Data extracted from a collection
○ ○ ○ ○ ○
/-! ### The slot of a team that is saved lies in mapped memory: the saves of the witness above go through -/

/-- The skein holds no error, no contract stands, every codeword is sound. -/
def Calm (s : State) : Prop := s.bad = [] ∧ s.contracts = [] ∧ s.upsets = [] ∧ s.failedBanks = []
/-- What reads and writes of the device itself leave as it was in such a machine, memory apart. -/
def look (s : State) : List Host.Cell × Assoc Ctx × Assoc Func × List Contract × List Lost × List Nat × List Nat × List Upset × List (Nat × Nat × Nat) ×
    List (Nat × Nat) × Local :=
  (s.mem, s.ctxs, s.funcs, s.contracts, s.lost, s.bad, s.hostBias, s.upsets, s.failedBanks, s.deadLinks, s.loc)
theorem calm_of_look {s t : State} (h : look s = look t) (ht : Calm t) : Calm s := by
  simp only [look, Prod.mk.injEq] at h
  unfold Calm
  rw [h.2.2.2.1, h.2.2.2.2.2.1, h.2.2.2.2.2.2.2.1, h.2.2.2.2.2.2.2.2.1]
  exact ht
theorem mendEach_calm (s : State) (h : Calm s) (secs : List Nat) : s.mendEach secs = (s, []) := by
  unfold State.mendEach
  induction secs with
  | nil => rfl
  | cons x l ih =>
    rw [List.foldl_cons]
    have hg : s.failedOver x = [] := by
      unfold State.failedOver
      rw [h.2.2.2]
      rfl
    simp only [h.2.2.1, hg, List.filter_nil, List.isEmpty_nil, List.any_nil, Bool.not_false, Bool.and_self, if_true]
    exact ih
theorem mend_calm (s : State) (h : Calm s) (secs : List Nat) : s.mend secs = (s, true) := by
  simp only [State.mend, mendEach_calm s h]
  rfl
theorem mendParity_calm (s : State) (h : Calm s) (secs : List Nat) : s.mendParity secs = (s, true) := by
  unfold State.mendParity
  induction secs with
  | nil => rfl
  | cons x l ih =>
    rw [List.foldl_cons]
    simp only [h.2.2.1, List.filter_nil, List.isEmpty_nil, Bool.true_or, if_true]
    exact ih
theorem readHeld_calm (s : State) (h : Calm s) (sp : Spot) (pa : Nat) (secs : List Nat) : s.readHeld sp pa secs = (s, true) := by
  unfold State.readHeld
  split
  · exact mend_calm s h _
  · rfl
theorem readOld_calm (s : State) (h : Calm s) (sp : Spot) (pa : Nat) (secs : List Nat) : s.readOld sp pa secs = (s, true) := by
  unfold State.readOld
  split
  · rfl
  · simp only [mend_calm s h, mendParity_calm s h, Bool.and_self]
theorem look_evict (s : State) (k : Nat) (h : Calm s) : look (s.evictRow k) = look s := by
  unfold State.evictRow
  split
  · rfl
  · simp [look, State.writeBack, State.hbmWritten, State.clearParity, mendEach_calm s h, h.1, h.2.2.1]
theorem look_spotFor (s : State) (pa cls : Nat) (hn : Hint) (h : Calm s) : look (s.spotFor pa cls hn).1 = look s := by
  have hc : s.contractAt pa = none := by unfold State.contractAt; rw [h.2.1]; rfl
  unfold State.spotFor
  split
  · rfl
  · rw [hc]
    show look (s.cacheSpot pa cls hn).1 = look s
    unfold State.cacheSpot
    extract_lets
    split
    · rfl
    · split
      · rfl
      · unfold State.allocRow
        extract_lets
        split
        · rfl
        · exact look_evict s _ h
theorem look_spotMark (s : State) (sp : Spot) (secs : List Nat) (d : Bool) (h : Calm s) : look (s.spotMark sp secs d) = look s := by
  have hw : look (s.hbmWritten secs) = look s := by simp [look, State.hbmWritten, h.1]
  unfold State.spotMark
  simp only
  split
  · rfl
  · split
    · exact hw
    · rfl
  · split
    · split
      · exact hw
      · rfl
    · rfl
  · simp [look, h.2.1]
  · simp [look, h.2.1]
theorem look_takeTag (s : State) (pa : Nat) : look (s.takeTag pa).2 = look s := by
  unfold State.takeTag
  split <;> rfl
theorem look_applied (s : State) (line : Nat) (r : List ResLine) (k : Assoc Nat) :
    look { (s.appliedAt line none false).1 with reserve := r, keyOf := k } = look s := rfl
theorem homeFetch_calm (s : State) (h : Calm s) (pa n cls : Nat) (f : Nat → Bool) (hf : ∀ x, f x = false) :
    (s.homeFetch pa n cls f).2 = none ∧ look (s.homeFetch pa n cls f).1 = look s := by
  have h1 := look_spotFor s pa cls .normal h
  unfold State.homeFetch State.fetchAt
  simp only [readHeld_calm _ (calm_of_look h1 h)]
  have ha : ∀ l : List Nat, l.any f = false := fun l => by
    rw [List.any_eq_false]
    intro x _
    rw [hf x]
    exact Bool.false_ne_true
  simp only [ha, Bool.not_true, Bool.false_eq_true, if_false]
  refine ⟨trivial, ?_⟩
  split
  · exact h1
  · exact (look_spotMark _ _ _ _ (calm_of_look h1 h)).trans h1
/-- A write of the device itself within one line of device memory goes through, and does nothing else that `look` sees. -/
theorem agentWrite_calm (s : State) (h : Calm s) (pa : Nat) (bs : List Byte) :
    (s.agentWrite pa bs).2.2 = true ∧ look (s.agentWrite pa bs).1 = look (s.poke pa bs) := by
  unfold State.agentWrite
  extract_lets line secs whole part
  split
  · exact ⟨rfl, rfl⟩
  · next hd =>
    have hx : s.accxAt pa = false := by
      unfold State.accxAt State.contractAt
      rw [h.2.1]
      have : regionOf pa = .device := by simpa using hd
      rw [this]
      rfl
    rw [hx, Bool.and_false]
    have h1 := look_spotFor s pa (s.pageClass pa) .normal h
    have c1 := calm_of_look h1 h
    generalize s.spotFor pa (s.pageClass pa) .normal = r at h1 c1
    obtain ⟨s1, sp⟩ := r
    replace h1 : look s1 = look s := h1
    replace c1 : Calm s1 := c1
    have hl : (secs.filter fun x => if s1.spotHas sp x then !true else part.contains x && s1.bad.contains x) = [] := by
      rw [List.filter_eq_nil_iff]
      intro x _
      rw [c1.1]
      split <;> simp
    simp only [Bool.false_eq_true, if_false, readOld_calm s1 c1]
    rw [hl]
    simp only [List.isEmpty_nil, if_true]
    refine ⟨trivial, ?_⟩
    generalize (whole.filter fun x => !([] : List Nat).contains x) = wh
    have c2 : look (s1.clearUpsets wh) = look s1 := by simp [look, State.clearUpsets, c1.2.2.1]
    have k2 := calm_of_look c2 c1
    have c3 := look_spotMark (s1.clearUpsets wh) sp (secs.filter fun x => !([] : List Nat).contains x) true k2
    generalize (s1.clearUpsets wh).spotMark sp (secs.filter fun x => !([] : List Nat).contains x) true = s3 at c3
    have k3 := calm_of_look c3 k2
    have c4 : ∀ l, look (s3.hbmWritten l) = look s3 := fun l => by simp [look, State.hbmWritten, k3.1]
    have c5 := (c4 (if s.deviceSide pa then [] else whole)).trans (c3.trans (c2.trans h1))
    generalize s3.hbmWritten (if s.deviceSide pa then [] else whole) = s4 at c5
    have c6 : look (s4.poke pa bs) = look (s.poke pa bs) := by
      simp only [look, Prod.mk.injEq] at c5 ⊢
      refine ⟨?_, c5.2⟩
      show State.poke.pokeFrom s4.mem pa bs = State.poke.pokeFrom s.mem pa bs
      rw [c5.1]
    have c7 := (look_takeTag (s4.poke pa bs) line).trans c6
    generalize (s4.poke pa bs).takeTag line = r at c7 ⊢
    exact (look_applied r.2 line _ _).trans c7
○ ○ ○ ○ ○
• What to do:
An exact copy of every line above is needed.

• Exercise solution:
/-! ### The slot of a team that is saved lies in mapped memory: the saves of the witness above go through -/

/-- The skein holds no error, no contract stands, every codeword is sound. -/
def Calm (s : State) : Prop := s.bad = [] ∧ s.contracts = [] ∧ s.upsets = [] ∧ s.failedBanks = []
/-- What reads and writes of the device itself leave as it was in such a machine, memory apart. -/
def look (s : State) : List Host.Cell × Assoc Ctx × Assoc Func × List Contract × List Lost × List Nat × List Nat × List Upset × List (Nat × Nat × Nat) ×
    List (Nat × Nat) × Local :=
  (s.mem, s.ctxs, s.funcs, s.contracts, s.lost, s.bad, s.hostBias, s.upsets, s.failedBanks, s.deadLinks, s.loc)
theorem calm_of_look {s t : State} (h : look s = look t) (ht : Calm t) : Calm s := by
  simp only [look, Prod.mk.injEq] at h
  unfold Calm
  rw [h.2.2.2.1, h.2.2.2.2.2.1, h.2.2.2.2.2.2.2.1, h.2.2.2.2.2.2.2.2.1]
  exact ht
theorem mendEach_calm (s : State) (h : Calm s) (secs : List Nat) : s.mendEach secs = (s, []) := by
  unfold State.mendEach
  induction secs with
  | nil => rfl
  | cons x l ih =>
    rw [List.foldl_cons]
    have hg : s.failedOver x = [] := by
      unfold State.failedOver
      rw [h.2.2.2]
      rfl
    simp only [h.2.2.1, hg, List.filter_nil, List.isEmpty_nil, List.any_nil, Bool.not_false, Bool.and_self, if_true]
    exact ih
theorem mend_calm (s : State) (h : Calm s) (secs : List Nat) : s.mend secs = (s, true) := by
  simp only [State.mend, mendEach_calm s h]
  rfl
theorem mendParity_calm (s : State) (h : Calm s) (secs : List Nat) : s.mendParity secs = (s, true) := by
  unfold State.mendParity
  induction secs with
  | nil => rfl
  | cons x l ih =>
    rw [List.foldl_cons]
    simp only [h.2.2.1, List.filter_nil, List.isEmpty_nil, Bool.true_or, if_true]
    exact ih
theorem readHeld_calm (s : State) (h : Calm s) (sp : Spot) (pa : Nat) (secs : List Nat) : s.readHeld sp pa secs = (s, true) := by
  unfold State.readHeld
  split
  · exact mend_calm s h _
  · rfl
theorem readOld_calm (s : State) (h : Calm s) (sp : Spot) (pa : Nat) (secs : List Nat) : s.readOld sp pa secs = (s, true) := by
  unfold State.readOld
  split
  · rfl
  · simp only [mend_calm s h, mendParity_calm s h, Bool.and_self]
theorem look_evict (s : State) (k : Nat) (h : Calm s) : look (s.evictRow k) = look s := by
  unfold State.evictRow
  split
  · rfl
  · simp [look, State.writeBack, State.hbmWritten, State.clearParity, mendEach_calm s h, h.1, h.2.2.1]
theorem look_spotFor (s : State) (pa cls : Nat) (hn : Hint) (h : Calm s) : look (s.spotFor pa cls hn).1 = look s := by
  have hc : s.contractAt pa = none := by unfold State.contractAt; rw [h.2.1]; rfl
  unfold State.spotFor
  split
  · rfl
  · rw [hc]
    show look (s.cacheSpot pa cls hn).1 = look s
    unfold State.cacheSpot
    extract_lets
    split
    · rfl
    · split
      · rfl
      · unfold State.allocRow
        extract_lets
        split
        · rfl
        · exact look_evict s _ h
theorem look_spotMark (s : State) (sp : Spot) (secs : List Nat) (d : Bool) (h : Calm s) : look (s.spotMark sp secs d) = look s := by
  have hw : look (s.hbmWritten secs) = look s := by simp [look, State.hbmWritten, h.1]
  unfold State.spotMark
  simp only
  split
  · rfl
  · split
    · exact hw
    · rfl
  · split
    · split
      · exact hw
      · rfl
    · rfl
  · simp [look, h.2.1]
  · simp [look, h.2.1]
theorem look_takeTag (s : State) (pa : Nat) : look (s.takeTag pa).2 = look s := by
  unfold State.takeTag
  split <;> rfl
theorem look_applied (s : State) (line : Nat) (r : List ResLine) (k : Assoc Nat) :
    look { (s.appliedAt line none false).1 with reserve := r, keyOf := k } = look s := rfl
theorem homeFetch_calm (s : State) (h : Calm s) (pa n cls : Nat) (f : Nat → Bool) (hf : ∀ x, f x = false) :
    (s.homeFetch pa n cls f).2 = none ∧ look (s.homeFetch pa n cls f).1 = look s := by
  have h1 := look_spotFor s pa cls .normal h
  unfold State.homeFetch State.fetchAt
  simp only [readHeld_calm _ (calm_of_look h1 h)]
  have ha : ∀ l : List Nat, l.any f = false := fun l => by
    rw [List.any_eq_false]
    intro x _
    rw [hf x]
    exact Bool.false_ne_true
  simp only [ha, Bool.not_true, Bool.false_eq_true, if_false]
  refine ⟨trivial, ?_⟩
  split
  · exact h1
  · exact (look_spotMark _ _ _ _ (calm_of_look h1 h)).trans h1
/-- A write of the device itself within one line of device memory goes through, and does nothing else that `look` sees. -/
theorem agentWrite_calm (s : State) (h : Calm s) (pa : Nat) (bs : List Byte) :
    (s.agentWrite pa bs).2.2 = true ∧ look (s.agentWrite pa bs).1 = look (s.poke pa bs) := by
  unfold State.agentWrite
  extract_lets line secs whole part
  split
  · exact ⟨rfl, rfl⟩
  · next hd =>
    have hx : s.accxAt pa = false := by
      unfold State.accxAt State.contractAt
      rw [h.2.1]
      have : regionOf pa = .device := by simpa using hd
      rw [this]
      rfl
    rw [hx, Bool.and_false]
    have h1 := look_spotFor s pa (s.pageClass pa) .normal h
    have c1 := calm_of_look h1 h
    generalize s.spotFor pa (s.pageClass pa) .normal = r at h1 c1
    obtain ⟨s1, sp⟩ := r
    replace h1 : look s1 = look s := h1
    replace c1 : Calm s1 := c1
    have hl : (secs.filter fun x => if s1.spotHas sp x then !true else part.contains x && s1.bad.contains x) = [] := by
      rw [List.filter_eq_nil_iff]
      intro x _
      rw [c1.1]
      split <;> simp
    simp only [Bool.false_eq_true, if_false, readOld_calm s1 c1]
    rw [hl]
    simp only [List.isEmpty_nil, if_true]
    refine ⟨trivial, ?_⟩
    generalize (whole.filter fun x => !([] : List Nat).contains x) = wh
    have c2 : look (s1.clearUpsets wh) = look s1 := by simp [look, State.clearUpsets, c1.2.2.1]
    have k2 := calm_of_look c2 c1
    have c3 := look_spotMark (s1.clearUpsets wh) sp (secs.filter fun x => !([] : List Nat).contains x) true k2
    generalize (s1.clearUpsets wh).spotMark sp (secs.filter fun x => !([] : List Nat).contains x) true = s3 at c3
    have k3 := calm_of_look c3 k2
    have c4 : ∀ l, look (s3.hbmWritten l) = look s3 := fun l => by simp [look, State.hbmWritten, k3.1]
    have c5 := (c4 (if s.deviceSide pa then [] else whole)).trans (c3.trans (c2.trans h1))
    generalize s3.hbmWritten (if s.deviceSide pa then [] else whole) = s4 at c5
    have c6 : look (s4.poke pa bs) = look (s.poke pa bs) := by
      simp only [look, Prod.mk.injEq] at c5 ⊢
      refine ⟨?_, c5.2⟩
      show State.poke.pokeFrom s4.mem pa bs = State.poke.pokeFrom s.mem pa bs
      rw [c5.1]
    have c7 := (look_takeTag (s4.poke pa bs) line).trans c6
    generalize (s4.poke pa bs).takeTag line = r at c7 ⊢
    exact (look_applied r.2 line _ _).trans c7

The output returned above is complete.